Module: TingYun::Agent::Database::Obfuscator::ObfuscationHelpers

Included in:
TingYun::Agent::Database::Obfuscator
Defined in:
lib/ting_yun/agent/database.rb

Constant Summary collapse

REVERSE_SINGLE_QUOTES_REGEX =

Note that the following two regexes are applied to a reversed version of the query. This is why the backslash escape sequences (' and ") appear reversed within them.

Note that some database adapters (notably, PostgreSQL with standard_conforming_strings on and MySQL with NO_BACKSLASH_ESCAPES on) do not apply special treatment to backslashes within quoted string literals. We don’t have an easy way of determining whether the database connection from which a query was captured was operating in one of these modes, but the obfuscation is done in such a way that it should not matter.

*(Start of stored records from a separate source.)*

-- ==== Sys2Proof/Machine/Dispatch.lean ====
section
/-! DEFINITION. The meaning of every command: one arm per constructor of Instr. -/

namespace Sys2Proof.Machine

def exec (i : Instr) (s : State) : Host.Outcome State Fault Refusal :=
  match i with
  | .readEntry => Sys2Proof.Machine.execReadEntry s
  | .writeEntry => Sys2Proof.Machine.execWriteEntry s
  | .arm => Sys2Proof.Machine.execArm s
  | .disarm => Sys2Proof.Machine.execDisarm s
  | .release => Sys2Proof.Machine.execRelease s
  | .releaseAll x => Sys2Proof.Machine.execReleaseAll x s
  | .readChannel => Sys2Proof.Machine.execReadChannel s
  | .writeChannel => Sys2Proof.Machine.execWriteChannel s
  | .enable => Sys2Proof.Machine.execEnable s
  | .disable => Sys2Proof.Machine.execDisable s
  | .readLine => Sys2Proof.Machine.execReadLine s
  | .writeLine => Sys2Proof.Machine.execWriteLine s
  | .silence => Sys2Proof.Machine.execSilence s
  | .override => Sys2Proof.Machine.execOverride s
  | .resume => Sys2Proof.Machine.execResume s
  | .pop => Sys2Proof.Machine.execPop s
  | .flush => Sys2Proof.Machine.execFlush s
  | .readAcc => Sys2Proof.Machine.execReadAcc s
  | .writeAcc => Sys2Proof.Machine.execWriteAcc s
  | .clearPortCounts => Sys2Proof.Machine.execClearPortCounts s
  | .restart x => Sys2Proof.Machine.execRestart x s
  | .badOpcode op => Sys2Proof.Machine.execBadOpcode op s
  | .cmdOpWriteLost op => Sys2Proof.Machine.execCmdOpWriteLost op s
  | .evaluation x => Sys2Proof.Machine.execEvaluation x s
  | .captureStep => Sys2Proof.Machine.execCaptureStep s
  | .qualificationTimerExpiry n => Sys2Proof.Machine.execQualificationTimerExpiry n s
  | .qualificationExpiryTaken => Sys2Proof.Machine.execQualificationExpiryTaken s
  | .shapingTimerExpiry n => Sys2Proof.Machine.execShapingTimerExpiry n s
  | .shapingExpiryTaken => Sys2Proof.Machine.execShapingExpiryTaken s
  | .tickBy x => Sys2Proof.Machine.execTickBy x s
  | .freshnessExpiry c => Sys2Proof.Machine.execFreshnessExpiry c s
  | .arrival => Sys2Proof.Machine.execArrival s
  | .arrivalOutcome => Sys2Proof.Machine.execArrivalOutcome s
  | .frameStart => Sys2Proof.Machine.execFrameStart s
  | .frameEnd => Sys2Proof.Machine.execFrameEnd s
  | .injTagWrite v => Sys2Proof.Machine.execInjTagWrite v s
  | .injValueLowWrite v => Sys2Proof.Machine.execInjValueLowWrite v s
  | .injValueHighWrite v => Sys2Proof.Machine.execInjValueHighWrite v s
  | .tbdivLowWrite v => Sys2Proof.Machine.execTbdivLowWrite v s
  | .tbdivHighWrite v => Sys2Proof.Machine.execTbdivHighWrite v s
  | .oeChange v => Sys2Proof.Machine.execOeChange v s
  | .portEnChange v => Sys2Proof.Machine.execPortEnChange v s
  | .watermarkWrite v => Sys2Proof.Machine.execWatermarkWrite v s
  | .intFlagsClear v => Sys2Proof.Machine.execIntFlagsClear v s
  | .intMaskWrite v => Sys2Proof.Machine.execIntMaskWrite v s
  | .headLatchLoad => Sys2Proof.Machine.execHeadLatchLoad s
  | .timestampLatchLoad => Sys2Proof.Machine.execTimestampLatchLoad s
  | .bitmapLatchLoad b => Sys2Proof.Machine.execBitmapLatchLoad b s
  | .registerWrite a v => Sys2Proof.Machine.execRegisterWrite a v s
  | .recordSubmission submitter => Sys2Proof.Machine.execRecordSubmission submitter s
  | .shutoffAssert => Sys2Proof.Machine.execShutoffAssert s
  | .shutoffRelease => Sys2Proof.Machine.execShutoffRelease s
  | .powerOnReset => Sys2Proof.Machine.execPowerOnReset s
  | .powerOnResetEnd => Sys2Proof.Machine.execPowerOnResetEnd s
  | .sclkRisingEdge sdat => Sys2Proof.Machine.execSclkRisingEdge sdat s
  | .commandTaken op => Sys2Proof.Machine.execCommandTaken op s

end Sys2Proof.Machine
end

Reversing the query string before obfuscation allows us to get around the fact that a ' appearing within a string may or may not terminate the string, because we know that a string cannot start with a '.

/'(?:''|'\\|[^'])*'/
REVERSE_ANY_QUOTES_REGEX =
/'(?:''|'\\|[^'])*'|"(?:""|"\\|[^"])*"/
NUMERICS_REGEX =
/\b\d+\b/
SQL_COMMENT_REGEX =

We take a conservative, overly-aggressive approach to obfuscating comments, and drop everything from the query after encountering any character sequence that could be a comment initiator. We do this after removal of string literals to avoid accidentally over-obfuscating when a string literal contains a comment initiator.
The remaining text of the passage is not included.